What netbook makers have done, in effect, is turn back the clock: Their machines perform the way laptops did four years ago. And it turns out that four years ago more or less is plenty. "Regular computers are so fast, you really cant tell the difference between 1.6 giga and 2 giga," says Andy Tung, vice president of US sales for MSI, the Taiwanese maker of the Wind netbook. "We can tell the difference between one second and two seconds, but not between 0.0001 and 0.0002 second." For most of todays computing tasks, the biggest performance drags arent inside the machine. They’re outside. Is your Wi-Fi signal strong? Is Twitter down again?

Netbooks are evidence that we now know what personal computers are for.Which is to say, a pretty small list of things that are conducted almost entirely online. This was Asustek’s epiphany. It got laptop prices under $300 by crafting a device that makes absolutely no sense when its not online. Consider: The Eees original flash drive was only 4 gigs. Thats so small you need to host all your pictures, videos, and files online—and install minimal native software—because theres simply no room inside your machine.

The Netbook Effect: How Cheap Little Laptops Hit the Big Time.

Let’s apply this to the Las Vegas Strip. If you look at the Strip’s hotel inventory, it’s been getting nicer, but also pricier, over the past few years. The average room now has far more amenities than it did ten years ago. It’s bigger, plusher, and much friendlier on the eyes.

The question is, how many people coming to Las Vegas want a mega-suite? Sure, a lot of people will be using these “features” of their room (the equivalent of running Photoshop on a laptop). But many of them will look at them, go “Oh, nice,” and then spend 95% of their waking time outside the room.

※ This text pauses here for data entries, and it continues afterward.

-- ==== Sys2Proof/Word.lean ====
section
/-! DEFINITION. The words of the machine: packet bytes, duration entries, packets. -/

namespace Sys2Proof

/-- A packet byte, unsigned, bit 0 least significant (R7, `BYTE_W = 8` of R6). -/
abbrev Byte := BitVec 8

/-- A duration entry: a signed `DUR_W = 32` bit integer in microseconds, two's complement.
Positive is a mark, negative a space (R12, R61). -/
abbrev Duration := BitVec 32

/-- A WirePacket: exactly sixteen bytes, byte 0 first (R66). The type of `DPKT` and `EPKT`. -/
abbrev Packet := Vector Byte 16

end Sys2Proof
end

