-- ==== Sys2Proof/Laws/Entries.lean ====
section
/-! SUPPORT. Duration entries: how many equal bits a clean entry gives, and what the writer emits. -/

namespace Sys2Proof
namespace Machine

/-- The bits a sequence of clean entries holds. -/
def cellsOf (es : List Duration) : List Bool :=
  es.flatMap fun d => List.replicate (cellsIn d) (bitOfEntry d)

@[simp] theorem cellsOf_nil : cellsOf [] = [] := rfl

@[simp] theorem cellsOf_cons (d : Duration) (es : List Duration) :
    cellsOf (d :: es) = List.replicate (cellsIn d) (bitOfEntry d) ++ cellsOf es := by
  simp [cellsOf]

@[simp] theorem cellsOf_append (as bs : List Duration) : cellsOf (as ++ bs) = cellsOf as ++ cellsOf bs := by
  simp [cellsOf]

/-- A clean entry's limits, in the number of its cells. -/
theorem cleanEntry_iff {d : Duration} :
    CleanEntry d ↔ 1 ≤ cellsIn d ∧ 800 * cellsIn d ≤ durationLength d + 266 ∧ durationLength d ≤ 800 * cellsIn d + 266 := by
  constructor
  · rintro ⟨n, h1, h2, h3⟩
    obtain rfl : cellsIn d = n := by unfold cellsIn; omega
    exact ⟨h1, h2, h3⟩
  · intro h; exact ⟨cellsIn d, h⟩

/-- Within one entry: as many bits as whole periods, all of its sign. -/
theorem reads_within_entry {rx : List Duration} {i : Nat} {d : Duration} (hd : memRead rx i = some d) (k n : Nat)
    (h : 800 * (k + n) ≤ durationLength d + 266) :
    Reads rx ⟨i, 800 * k⟩ (List.replicate n (bitOfEntry d)) ⟨i, 800 * (k + n)⟩ := by
  induction n generalizing k with
  | zero => rfl
  | succ n ih =>
    rw [List.replicate_succ, reads_cons]
    refine ⟨⟨i, 800 * k + 800⟩, nextBit_of_bit hd ?_, ?_⟩
    · simp only [remainingLength]; omega
    · have := ih (k + 1) (by omega)
      rwa [show 800 * (k + 1) = 800 * k + 800 by ring, show k + 1 + n = k + (n + 1) by ring] at this

/-- After the last cell of a clean entry the reader goes on with the next entry. -/
theorem nextBit_past_entry {rx : List Duration} {i n : Nat} {d : Duration} (hd : memRead rx i = some d)
    (h : durationLength d ≤ 800 * n + 266) : nextBit rx ⟨i, 800 * n⟩ = nextBit rx ⟨i + 1, 0⟩ :=
  nextBit_of_exhausted hd (by simp only [remainingLength]; omega)

theorem nextBit_functional {rx : List Duration} {as : List Bool} {c c₁ c₂ : Cursor} (h₁ : Reads rx c as c₁)
    (h₂ : Reads rx c as c₂) : c₁ = c₂ := by
  induction as generalizing c with
  | nil => exact h₁.symm.trans h₂
  | cons a as ih =>
    obtain ⟨d₁, e₁, h₁⟩ := h₁
    obtain ⟨d₂, e₂, h₂⟩ := h₂
    obtain rfl : d₁ = d₂ := by simpa using e₁.symm.trans e₂
    exact ih h₁ h₂

/-- Reading through clean entries gives their cells; what comes after is read as if from the entry behind them. -/
theorem reads_through {rx : List Duration} (es : List Duration) (i : Nat)
    (hmem : ∀ k d, es[k]? = some d → memRead rx (i + k) = some d) (hclean : ∀ d ∈ es, CleanEntry d)
    {bs : List Bool} (hbs : bs ≠ []) (c' : Cursor) :
    Reads rx ⟨i, 0⟩ (cellsOf es ++ bs) c' ↔ Reads rx ⟨i + es.length, 0⟩ bs c' := by
  induction es generalizing i with
  | nil => simp
  | cons d es ih =>
    have hd : memRead rx i = some d := by simpa using hmem 0 d rfl
    obtain ⟨-, hlo, hhi⟩ := cleanEntry_iff.mp (hclean d (by simp))
    have hin := reads_within_entry hd 0 (cellsIn d) (by simpa using hlo)
    have hnext : nextBit rx ⟨i, 800 * cellsIn d⟩ = nextBit rx ⟨i + 1, 0⟩ := nextBit_past_entry hd hhi
    have hrest := ih (i + 1) (fun k d' hk => by simpa [Nat.add_right_comm, Nat.add_assoc] using hmem (k + 1) d' (by simpa using hk))
      (fun d' hd' => hclean d' (by simp [hd']))
    rw [cellsOf_cons, List.append_assoc, reads_append, List.length_cons,
      show i + (es.length + 1) = i + 1 + es.length by omega, ← hrest]
    have hne : cellsOf es ++ bs ≠ [] := by simp [hbs]
    obtain ⟨b, bs', hb⟩ := List.exists_cons_of_ne_nil hne
    simp only [Nat.zero_add] at hin
    rw [hb]
    constructor
    · rintro ⟨c₁, h₁, c₂, h₂, h₃⟩
      obtain rfl := nextBit_functional h₁ hin
      exact ⟨c₂, by rwa [← hnext], h₃⟩
    · rintro ⟨c₂, h₂, h₃⟩
      exact ⟨_, hin, c₂, by rwa [hnext], h₃⟩

/-! ### What the writer emits -/

theorem markOf_one_toInt : (markOf 1).toInt = 800 := by decide
theorem spaceOf_one_toInt : (spaceOf 1).toInt = -800 := by decide
theorem stopEntry_toInt : (spaceOf Config.stopBits).toInt = -1600 := by decide
theorem endEntry_toInt : endEntry.toInt = -6400 := by decide

theorem cellEntry_toInt (b : Bool) : (cellEntry b).toInt = if b then -800 else 800 := by
  cases b <;> decide

theorem bitOfEntry_cellEntry (b : Bool) : bitOfEntry (cellEntry b) = b := by
  cases b <;> decide

theorem cellsIn_cellEntry (b : Bool) : cellsIn (cellEntry b) = 1 := by
  cases b <;> decide

theorem cleanEntry_cellEntry (b : Bool) : CleanEntry (cellEntry b) := by
  rw [cleanEntry_iff]; cases b <;> decide

theorem cellsOf_map_cellEntry (bs : List Bool) : cellsOf (bs.map cellEntry) = bs := by
  induction bs with
  | nil => rfl
  | cons b bs ih => simp [ih, cellsIn_cellEntry, bitOfEntry_cellEntry]

/-- A byte frame as written holds exactly the eleven cells of the byte frame (R64). -/
theorem cellsOf_byteEntries (b : Byte) : cellsOf (byteEntries b) = byteBits b := by
  have hm : cellsOf [markOf 1] = [false] := by decide
  have hs : cellsOf [spaceOf Config.stopBits] = [true, true] := by decide
  rw [byteEntries, ← List.singleton_append, cellsOf_append, cellsOf_append, hm, hs, cellsOf_map_cellEntry, byteBits_eq]
  rfl

theorem cleanEntry_of_mem_byteEntries {b : Byte} {d : Duration} (h : d ∈ byteEntries b) : CleanEntry d := by
  have hm : CleanEntry (markOf 1) := cleanEntry_cellEntry false
  have hs : CleanEntry (spaceOf Config.stopBits) := by rw [cleanEntry_iff]; decide
  simp only [byteEntries, List.mem_cons, List.mem_append, List.mem_map, List.not_mem_nil, or_false] at h
  rcases h with rfl | ⟨b', -, rfl⟩ | rfl
  exacts [hm, cleanEntry_cellEntry b', hs]

theorem length_byteEntries (b : Byte) : (byteEntries b).length = 10 := rfl

theorem length_frameEntries (p : Packet) : (frameEntries p).length = 160 := by
  simp [frameEntries, slotNumbers, length_byteEntries]

theorem length_packetEntries (p : Packet) : (packetEntries p).length = 161 := by
  simp [packetEntries, length_frameEntries]

theorem cleanEntry_of_mem_frameEntries {p : Packet} {d : Duration} (h : d ∈ frameEntries p) : CleanEntry d := by
  obtain ⟨i, -, hi⟩ := List.mem_flatMap.mp h
  exact cleanEntry_of_mem_byteEntries hi

/-- The sixteen byte frames as written hold exactly the 176 cells before the end marker. -/
theorem cellsOf_frameEntries (p : Packet) : cellsOf (frameEntries p) ++ [true] = packetBits p := by
  rw [packetBits_eq, frameEntries, cellsOf, List.flatMap_assoc]
  congr 2
  funext i
  exact cellsOf_byteEntries _

/-- On what the writer emits the reader hands out the packet's cells, and stops one cell into the end marker. -/
theorem reads_packetEntries (p : Packet) : Reads (packetEntries p) ⟨0, 0⟩ (packetBits p) ⟨160, 800⟩ := by
  have hend : memRead (packetEntries p) 160 = some endEntry := by
    rw [memRead, packetEntries, List.getElem?_append_right (by rw [length_frameEntries]), length_frameEntries]
    rfl
  rw [← cellsOf_frameEntries, reads_through (frameEntries p) 0 ?_ (fun d hd => cleanEntry_of_mem_frameEntries hd) (by simp),
    length_frameEntries, reads_cons]
  · exact ⟨_, nextBit_of_bit (c := ⟨160, 0⟩) hend (by decide), rfl⟩
  · intro k d hk
    rw [Nat.zero_add, memRead, packetEntries, List.getElem?_append_left (List.getElem?_eq_some_iff.mp hk).1]
    exact hk

/-- Equal-length pieces: place `len * i + k` of the whole is place `k` of piece `i`. -/
theorem getElem?_flatMap_uniform {α β : Type} (f : α → List β) (len : Nat) (hf : ∀ a, (f a).length = len) :
    ∀ (as : List α) (i k : Nat), k < len → (as.flatMap f)[len * i + k]? = as[i]?.bind fun a => (f a)[k]?
  | [], i, k, _ => by simp
  | a :: as, 0, k, hk => by
    rw [List.flatMap_cons, List.getElem?_append_left (by rw [hf]; omega)]
    simp
  | a :: as, i + 1, k, hk => by
    rw [List.flatMap_cons, List.getElem?_append_right (by rw [hf]; nlinarith), hf,
      show len * (i + 1) + k - len = len * i + k by rw [Nat.mul_succ]; omega,
      getElem?_flatMap_uniform f len hf as i k hk, List.getElem?_cons_succ]

/-- Entry `10·i + k` is entry `k` of byte `i` (R172). -/
theorem getElem?_frameEntries (p : Packet) (i : Fin 16) {k : Nat} (hk : k < 10) :
    (frameEntries p)[10 * i.val + k]? = (byteEntries p[i])[k]? := by
  rw [frameEntries, getElem?_flatMap_uniform _ 10 (fun _ => length_byteEntries _) _ _ _ hk]
  have h : ∀ i : Fin 16, slotNumbers[i.val]? = some i := by decide
  rw [h i]
  rfl

/-- WRITE appends the entries of the packet and changes nothing else. -/
theorem Enc.write_eq (e : Enc) : e.write = { e with tx := e.tx ++ packetEntries e.epkt } := by
  suffices h : ∀ (es : List Duration) (e : Enc), es.foldl Enc.memWrite e = { e with tx := e.tx ++ es } from h _ _
  intro es
  induction es with
  | nil => intro e; simp
  | cons d es ih => intro e; rw [List.foldl_cons, ih]; simp [Enc.memWrite]

end Machine
end Sys2Proof
end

This was, traditionally, why Vegas hotel rooms were nothing to write home about. It was a model that served the Strip well for many years.

Of course, there are tons of people who love the new, “feature-heavy” rooms, and are willing to pay for them. It would be short-sighted to neglect this segment of the marketplace. But what about people who don’t want the hotel room equivalent of a computer to play graphics-heavy video games on? What about people who just need a room that (to use an analogy) gives them just enough to be able to check their email and surf the web?

Could upscale casinos offer no-frills rooms for significantly less than their regular ones as the hospitality equivalent of netbooks? It would be a room with no fancy tech, no designer accents, no separate tub and shower. It’s clean, but not stylish. It’s not for people on a romantic trip together–it’s just for folks who need a place to crash for a few hours.

I’m not saying that Bellagio should rip out the Tower Suites and thrown in rows of bunkbeds. But if I was running a Strip casino, I’d want to know exactly what my customers were looking for, and find out if the key to giving them what they wanted might be giving them less.